__Dataset extract__.
::::
-- ==== Sys2Proof/Laws/State.lean ====
section
/-! SUPPORT. One lemma for each field and each plain update of the state, of a strand and of the bundle being issued, so that no proof unfolds a
record update. -/

namespace Sys2Proof.Machine

/-! ### State.setTeam -/

@[simp] theorem State.setTeam_cyc (s : State) (t : Team) : (s.setTeam t).cyc = s.cyc := rfl
@[simp] theorem State.setTeam_phase (s : State) (t : Team) : (s.setTeam t).phase = s.phase := rfl
@[simp] theorem State.setTeam_iss (s : State) (t : Team) : (s.setTeam t).iss = s.iss := rfl
@[simp] theorem State.setTeam_bundles (s : State) (t : Team) : (s.setTeam t).bundles = s.bundles := rfl
@[simp] theorem State.setTeam_towers (s : State) (t : Team) : (s.setTeam t).towers = s.towers := rfl
@[simp] theorem State.setTeam_cores (s : State) (t : Team) : (s.setTeam t).cores = s.cores := rfl
@[simp] theorem State.setTeam_contexts (s : State) (t : Team) : (s.setTeam t).contexts = s.contexts := rfl
@[simp] theorem State.setTeam_grids (s : State) (t : Team) : (s.setTeam t).grids = s.grids := rfl
@[simp] theorem State.setTeam_strands (s : State) (t : Team) : (s.setTeam t).strands = s.strands := rfl
@[simp] theorem State.setTeam_cmds (s : State) (t : Team) : (s.setTeam t).cmds = s.cmds := rfl
@[simp] theorem State.setTeam_hbm (s : State) (t : Team) : (s.setTeam t).hbm = s.hbm := rfl
@[simp] theorem State.setTeam_granules (s : State) (t : Team) : (s.setTeam t).granules = s.granules := rfl
@[simp] theorem State.setTeam_shortPages (s : State) (t : Team) : (s.setTeam t).shortPages = s.shortPages := rfl
@[simp] theorem State.setTeam_recent (s : State) (t : Team) : (s.setTeam t).recent = s.recent := rfl
@[simp] theorem State.setTeam_polls (s : State) (t : Team) : (s.setTeam t).polls = s.polls := rfl
@[simp] theorem State.setTeam_forward (s : State) (t : Team) : (s.setTeam t).forward = s.forward := rfl
@[simp] theorem State.setTeam_ring (s : State) (t : Team) : (s.setTeam t).ring = s.ring := rfl
@[simp] theorem State.setTeam_tags (s : State) (t : Team) : (s.setTeam t).tags = s.tags := rfl
@[simp] theorem State.setTeam_newTags (s : State) (t : Team) : (s.setTeam t).newTags = s.newTags := rfl
@[simp] theorem State.setTeam_ringQueue (s : State) (t : Team) : (s.setTeam t).ringQueue = s.ringQueue := rfl
@[simp] theorem State.setTeam_busy (s : State) (t : Team) : (s.setTeam t).busy = s.busy := rfl
@[simp] theorem State.setTeam_tiles (s : State) (t : Team) : (s.setTeam t).tiles = s.tiles := rfl
@[simp] theorem State.setTeam_scales (s : State) (t : Team) : (s.setTeam t).scales = s.scales := rfl
@[simp] theorem State.setTeam_metas (s : State) (t : Team) : (s.setTeam t).metas = s.metas := rfl
@[simp] theorem State.setTeam_accs (s : State) (t : Team) : (s.setTeam t).accs = s.accs := rfl
@[simp] theorem State.setTeam_istore (s : State) (t : Team) : (s.setTeam t).istore = s.istore := rfl
@[simp] theorem State.setTeam_slotErrors (s : State) (t : Team) : (s.setTeam t).slotErrors = s.slotErrors := rfl
@[simp] theorem State.setTeam_memStacks (s : State) (t : Team) : (s.setTeam t).memStacks = s.memStacks := rfl
@[simp] theorem State.setTeam_migration (s : State) (t : Team) : (s.setTeam t).migration = s.migration := rfl
@[simp] theorem State.setTeam_cached (s : State) (t : Team) : (s.setTeam t).cached = s.cached := rfl
@[simp] theorem State.setTeam_fabric (s : State) (t : Team) : (s.setTeam t).fabric = s.fabric := rfl
@[simp] theorem State.setTeam_keep (s : State) (t : Team) : (s.setTeam t).keep = s.keep := rfl
@[simp] theorem State.setTeam_flash (s : State) (t : Team) : (s.setTeam t).flash = s.flash := rfl
@[simp] theorem State.setTeam_sensors (s : State) (t : Team) : (s.setTeam t).sensors = s.sensors := rfl
@[simp] theorem State.setTeam_rotation (s : State) (t : Team) : (s.setTeam t).rotation = s.rotation := rfl
@[simp] theorem State.setTeam_reports (s : State) (t : Team) : (s.setTeam t).reports = s.reports := rfl
@[simp] theorem State.setTeam_nextId (s : State) (t : Team) : (s.setTeam t).nextId = s.nextId := rfl
@[simp] theorem State.setTeam_inbox (s : State) (t : Team) : (s.setTeam t).inbox = s.inbox := rfl
@[simp] theorem State.setTeam_frames (s : State) (t : Team) : (s.setTeam t).frames = s.frames := rfl
@[simp] theorem State.setTeam_agenda (s : State) (t : Team) : (s.setTeam t).agenda = s.agenda := rfl
@[simp] theorem State.setTeam_choices (s : State) (t : Team) : (s.setTeam t).choices = s.choices := rfl
@[simp] theorem State.setTeam_fresh (s : State) (t : Team) : (s.setTeam t).fresh = s.fresh := rfl
@[simp] theorem State.setTeam_out (s : State) (t : Team) : (s.setTeam t).out = s.out := rfl

/-! ### State.setStrand -/

@[simp] theorem State.setStrand_cyc (s : State) (t : Strand) : (s.setStrand t).cyc = s.cyc := rfl
@[simp] theorem State.setStrand_phase (s : State) (t : Strand) : (s.setStrand t).phase = s.phase := rfl
@[simp] theorem State.setStrand_iss (s : State) (t : Strand) : (s.setStrand t).iss = s.iss := rfl
@[simp] theorem State.setStrand_bundles (s : State) (t : Strand) : (s.setStrand t).bundles = s.bundles := rfl
@[simp] theorem State.setStrand_towers (s : State) (t : Strand) : (s.setStrand t).towers = s.towers := rfl
@[simp] theorem State.setStrand_cores (s : State) (t : Strand) : (s.setStrand t).cores = s.cores := rfl
@[simp] theorem State.setStrand_contexts (s : State) (t : Strand) : (s.setStrand t).contexts = s.contexts := rfl
@[simp] theorem State.setStrand_grids (s : State) (t : Strand) : (s.setStrand t).grids = s.grids := rfl
@[simp] theorem State.setStrand_teams (s : State) (t : Strand) : (s.setStrand t).teams = s.teams := rfl
@[simp] theorem State.setStrand_cmds (s : State) (t : Strand) : (s.setStrand t).cmds = s.cmds := rfl
@[simp] theorem State.setStrand_hbm (s : State) (t : Strand) : (s.setStrand t).hbm = s.hbm := rfl
@[simp] theorem State.setStrand_granules (s : State) (t : Strand) : (s.setStrand t).granules = s.granules := rfl
@[simp] theorem State.setStrand_shortPages (s : State) (t : Strand) : (s.setStrand t).shortPages = s.shortPages := rfl
@[simp] theorem State.setStrand_recent (s : State) (t : Strand) : (s.setStrand t).recent = s.recent := rfl
@[simp] theorem State.setStrand_polls (s : State) (t : Strand) : (s.setStrand t).polls = s.polls := rfl
@[simp] theorem State.setStrand_forward (s : State) (t : Strand) : (s.setStrand t).forward = s.forward := rfl
@[simp] theorem State.setStrand_ring (s : State) (t : Strand) : (s.setStrand t).ring = s.ring := rfl
@[simp] theorem State.setStrand_tags (s : State) (t : Strand) : (s.setStrand t).tags = s.tags := rfl
@[simp] theorem State.setStrand_newTags (s : State) (t : Strand) : (s.setStrand t).newTags = s.newTags := rfl
@[simp] theorem State.setStrand_ringQueue (s : State) (t : Strand) : (s.setStrand t).ringQueue = s.ringQueue := rfl
@[simp] theorem State.setStrand_busy (s : State) (t : Strand) : (s.setStrand t).busy = s.busy := rfl
@[simp] theorem State.setStrand_tiles (s : State) (t : Strand) : (s.setStrand t).tiles = s.tiles := rfl
@[simp] theorem State.setStrand_scales (s : State) (t : Strand) : (s.setStrand t).scales = s.scales := rfl
@[simp] theorem State.setStrand_metas (s : State) (t : Strand) : (s.setStrand t).metas = s.metas := rfl
@[simp] theorem State.setStrand_accs (s : State) (t : Strand) : (s.setStrand t).accs = s.accs := rfl
@[simp] theorem State.setStrand_istore (s : State) (t : Strand) : (s.setStrand t).istore = s.istore := rfl
@[simp] theorem State.setStrand_slotErrors (s : State) (t : Strand) : (s.setStrand t).slotErrors = s.slotErrors := rfl
@[simp] theorem State.setStrand_memStacks (s : State) (t : Strand) : (s.setStrand t).memStacks = s.memStacks := rfl
@[simp] theorem State.setStrand_migration (s : State) (t : Strand) : (s.setStrand t).migration = s.migration := rfl
@[simp] theorem State.setStrand_cached (s : State) (t : Strand) : (s.setStrand t).cached = s.cached := rfl
@[simp] theorem State.setStrand_fabric (s : State) (t : Strand) : (s.setStrand t).fabric = s.fabric := rfl
@[simp] theorem State.setStrand_keep (s : State) (t : Strand) : (s.setStrand t).keep = s.keep := rfl
@[simp] theorem State.setStrand_flash (s : State) (t : Strand) : (s.setStrand t).flash = s.flash := rfl
@[simp] theorem State.setStrand_sensors (s : State) (t : Strand) : (s.setStrand t).sensors = s.sensors := rfl
@[simp] theorem State.setStrand_rotation (s : State) (t : Strand) : (s.setStrand t).rotation = s.rotation := rfl
@[simp] theorem State.setStrand_reports (s : State) (t : Strand) : (s.setStrand t).reports = s.reports := rfl
@[simp] theorem State.setStrand_nextId (s : State) (t : Strand) : (s.setStrand t).nextId = s.nextId := rfl
@[simp] theorem State.setStrand_inbox (s : State) (t : Strand) : (s.setStrand t).inbox = s.inbox := rfl
@[simp] theorem State.setStrand_frames (s : State) (t : Strand) : (s.setStrand t).frames = s.frames := rfl
@[simp] theorem State.setStrand_agenda (s : State) (t : Strand) : (s.setStrand t).agenda = s.agenda := rfl
@[simp] theorem State.setStrand_choices (s : State) (t : Strand) : (s.setStrand t).choices = s.choices := rfl
@[simp] theorem State.setStrand_fresh (s : State) (t : Strand) : (s.setStrand t).fresh = s.fresh := rfl
@[simp] theorem State.setStrand_out (s : State) (t : Strand) : (s.setStrand t).out = s.out := rfl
::::
__Your objective__. Start printing at the line with "(s.setStrand t).nextId = s.nextId := rfl" and stop after the final line of the listing above, keeping every line exact.

__Answer space__.
@[simp] theorem State.setStrand_nextId (s : State) (t : Strand) : (s.setStrand t).nextId = s.nextId := rfl
@[simp] theorem State.setStrand_inbox (s : State) (t : Strand) : (s.setStrand t).inbox = s.inbox := rfl
@[simp] theorem State.setStrand_frames (s : State) (t : Strand) : (s.setStrand t).frames = s.frames := rfl
@[simp] theorem State.setStrand_agenda (s : State) (t : Strand) : (s.setStrand t).agenda = s.agenda := rfl
@[simp] theorem State.setStrand_choices (s : State) (t : Strand) : (s.setStrand t).choices = s.choices := rfl
@[simp] theorem State.setStrand_fresh (s : State) (t : Strand) : (s.setStrand t).fresh = s.fresh := rfl
@[simp] theorem State.setStrand_out (s : State) (t : Strand) : (s.setStrand t).out = s.out := rfl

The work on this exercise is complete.